Rosset saw the issue in more direct terms. The point, he argued, was not obscenity; “Tropic of Cancer’s” sexuality, while considerable, was irrelevant. Rather, it was “whether Henry Miller wrote as a serious artist and produced a work of literary merit.” Later, he would go on to suggest that what mattered most about the book was “the anti-American feeling that Miller had. He was not happy living in this country, and he was extremely endowed with the ability to say why.”

That’s a telling statement, about both Rosset’s intentions as a publisher and also his belief in the subversive power of art. But he’s right, in regard to “Tropic of Cancer” as well as many other titles — all those underground midcentury classics that he helped bring to light.

What these works share is a hatred of hypocrisy, a sense of literature as a tool to cut through the noise and the distraction, to help us see things as they are. When Miller writes about sex, or Burroughs about heroin, what they are really getting at is control and repression, the intrusive meddling of the moralists who want to tell us how to live.

You can take issue with these writers but you can’t deny the power of their visions, the acuity with which they peeled back the surface of the culture to expose the tangled contradictions underneath.

Reading parts of “Naked Lunch” — “[T]he threat of torture is useful to induce in the subject the appropriate feeling of helplessness and gratitude to the interrogator for withholding it,” declares Burroughs’ antihero Dr. Benway — is like looking through a telescope from past to future, into our own morally compromised and ambiguous world.
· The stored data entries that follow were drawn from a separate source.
/-! ### Unbinding -/

/-- What a request becomes whose core has been taken away: it still performs, and its result goes nowhere (R408). -/
def GReq.orphan (g : GReq) : GReq :=
  { g with core := 1024
           job := match g.job with
             | .amo op size b _ => .amo op size b 0
             | .cas size b x _ => .cas size b x 0
             | j => j }
/-- A request that has no effect beyond its core. -/
def GJob.onlyReads : GJob → Bool
  | .load _ _ _ => true
  | .rowLoad _ _ => true
  | .vmpos _ => true
  | .waitm => true
  | .copyRead _ _ => true
  | _ => false
/-- A core that nothing is bound to: its banks, tags, access table and TLBs stay (R261, R291). -/
def Core.unbound (k : Core) : Core :=
  { lastProc := k.lastProc, seam := k.seam, tags := k.tags, acc := k.acc
    poison := k.poison.filter (fun p => p.1 == 3), upsets := k.upsets.filter (fun p => p.1 == 3)
    tlb := k.tlb, ctlb := k.ctlb }
/-- Part of a launch in an array: its planes and its cores' place (R235). -/
def Quad.without (q : Quad) (gen : Nat) (idx : List Nat) : Quad :=
  let held := q.holder.any (fun i => idx.contains i)
  { q with act := if q.act.gen = gen then {} else q.act, shd := if q.shd.gen = gen then {} else q.shd
           holder := if held then none else q.holder, left := if held then 0 else q.left, last := if held then q.holder.getD q.last else q.last
           reqs := q.reqs.filter (fun r => !idx.contains r.1) }
/-- Take the cores of a stope away: nothing that was on its way to them is left. -/
def State.unbindStope (s : State) (t : Stope) : State :=
  let mine := fun (c : Nat) => t.cores.contains c
  let s := s.dropWindow t
  let s := s.cancel (fun e => e.hold.any mine || t.cores.any (fun c => e.copyOf c true || e.fireOf c))
  let s : State :=
    { s with stopes := s.stopes.filter (fun x => x.id != t.id), joins := s.joins.filter (fun j => !mine j.core), walks := s.walks.filter (fun w => !mine w.core)
             dsops := s.dsops.filter (fun o => !mine o.core)
             greqs := (s.greqs.filter (fun g => !(mine g.core && (g.done || g.job.onlyReads)))).map (fun g => if mine g.core then g.orphan else g)
             cores := s.cores.map (fun e => (e.1, { e.2 with arriving := e.2.arriving.filter (fun r => !mine r.core)
                                                             banks := e.2.banks.map (fun b => { b with queue := b.queue.filter (fun r => !mine r.core) }) })) }
  let s := ((t.cores.map quadOf).dedup).foldl (fun u q =>
    let x := u.quad q
    let y := x.without t.gen ((t.cores.filter (fun c => quadOf c == q)).map quadIndex)
    let u := u.setQuad q y
    if x.holder.isSome && y.holder.isNone then u.postGrant q (u.now + 1) else u) s
  t.cores.foldl (fun u c => u.modCore c Core.unbound) s
/-- With no launch bound the default table governs from the next opening of a beat that is 0 mod 16 (R39). -/
def State.idleTable (s : State) : State := if s.stopes.isEmpty then { s with beatNext := some defaultTable } else s
/-- The loader forgets a launch: the job under way ends without effect. -/
def State.dropLoads (s : State) (gen : Nat) : State :=
  { s with dies := s.dies.map (fun d =>
      { d with loads := (if d.loading then d.loads.take 1 else []) ++ ((if d.loading then d.loads.drop 1 else d.loads).filter (fun j => j.1 != gen)) }) }
/-- The locked TLB entries of a launch are released (R291, R408). -/
def State.unlock (s : State) (gen : Nat) : State :=
  let keep := fun (e : TlbEntry) => !(e.locked && e.owner == gen)
  { s with cores := s.cores.map (fun c => (c.1, { c.2 with tlb := c.2.tlb.filter keep, ctlb := c.2.ctlb.filter keep })) }
/-- A launch holds nothing on this package any more. -/
def State.release (s : State) (gen : Nat) : State :=
  let s := ((s.stopesOf gen).foldl State.unbindStope s).unlock gen
  let s : State := { s with barriers := s.barriers.filter (fun b => b.key.gen != gen), latched := if s.latched = some gen then none else s.latched
                            reserving := if s.reserving = some gen then none else s.reserving
                            queues := s.queues.map (fun q => q.filter (fun g => g != gen)) }
  ((s.modLaunch gen (fun l => { l with charge := 0, saved := [], savedStopes := [], savedReqs := [], savedJoins := [], savedQuads := []
                                       saveLeft := [] })).dropLoads gen).idleTable

/-! ### Reports and failures (R57, R62, R76, R77, R409) -/

/-- A package's report stands at the submitting package, with the package that failed first by what the reporter knows (R76); with the last, the
launch completes (R77, R409). -/
def State.noteReport (s : State) (gen pkg result code entry failed : Nat) : State :=
  let s := s.modLaunch gen (fun l => { l with reports := if l.reports.contains pkg then l.reports else l.reports ++ [pkg] })
  let s := if result = 0 then s else s.setResult gen result code entry failed
  match s.launch? gen with
  | some l => if l.parts.all (fun p => l.reports.contains p) then s.postComplete gen else s
  | none => s
/-- This package's part of a launch has ended: it is reported (R77). -/
def State.report (s : State) (gen : Nat) : State :=
  match s.launch? gen with
  | some l =>
    if l.origin = s.pkg then (s.modLaunch gen (fun l => { l with st := .retired })).noteReport gen s.pkg l.result l.code l.entry l.pkgAt
    else (s.modLaunch gen (fun l => { l with st := .complete })).send l.origin (.report gen s.pkg l.result l.code l.entry l.pkgAt)
  | none => s
/-- RETIREMENT_REPORT (R77). -/
def execRetirementReport (s : State) : Host.Outcome State Fault Refusal :=
  match s.arg with
  | .nums [gen, pkg, result, code, entry, failed] => .next (s.noteReport gen pkg result code entry failed)
  | _ => .next s
/-- A launch ends here before it has started: its units and its place are released (R76). A package that has not submitted it says so, which its
submitter counts where it has itself started (log 24). -/
def State.dropLaunch (s : State) (gen result code entry pkg : Nat) : State :=
  let s := (s.setResult gen result code entry pkg).release gen
  match s.launch? gen with
  | some l => if l.origin = s.pkg then (s.modLaunch gen (fun l => { l with st := .retired })).postComplete gen
              else (s.modLaunch gen (fun l => { l with st := .complete })).send l.origin (.report gen s.pkg l.result l.code l.entry l.pkgAt)
  | none => s
/-- A launch that has not started fails here (R62, R76): ABORT to the other packages of a replicated launch, and result 1. -/
def State.failLaunch (s : State) (gen code entry : Nat) : State :=
  match s.launch? gen with
  | some l => (s.sendAbort l code entry).dropLaunch gen 1 code entry s.pkg
  | none => s
/-- A launch has reached its start boundary here (R75, R76). -/
def LState.started (st : LState) : Bool := st == .pulsing || st == .running || st == .saving || st == .saved
/-- ABORT (R76): a launch that has not started is dropped, one that has is ended as by a run-time fault; the record names the sender. -/
def execAbort (s : State) : Host.Outcome State Fault Refusal :=
  match s.arg with
  | .nums [gen, pkg, _, code, entry] =>
    match s.launch? gen with
    | some l =>
      if l.st = .complete || l.st == .retired then .next s
      else if l.st.started then .next ((s.setResult gen 2 code entry pkg).endLaunch gen 2 code entry)
      else .next ((s.dropLaunch gen 1 code entry pkg).askSelection)
    | none => .next s
  | _ => .next s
The irony is that despite Rosset’s efforts, the moralists remain with us still. The culture warriors are as rabid as I remember them, as divisive and mean-spirited, as repressive about the pleasures of the body, as hypocritical about the complexities of society and soul.


This, too, is like looking into a telescope, although now, we are staring through it from the wrong end. And yet, that just makes me think of Rosset, and his legacy, as all the more essential: a reminder of what can happen when we stand up for what we believe.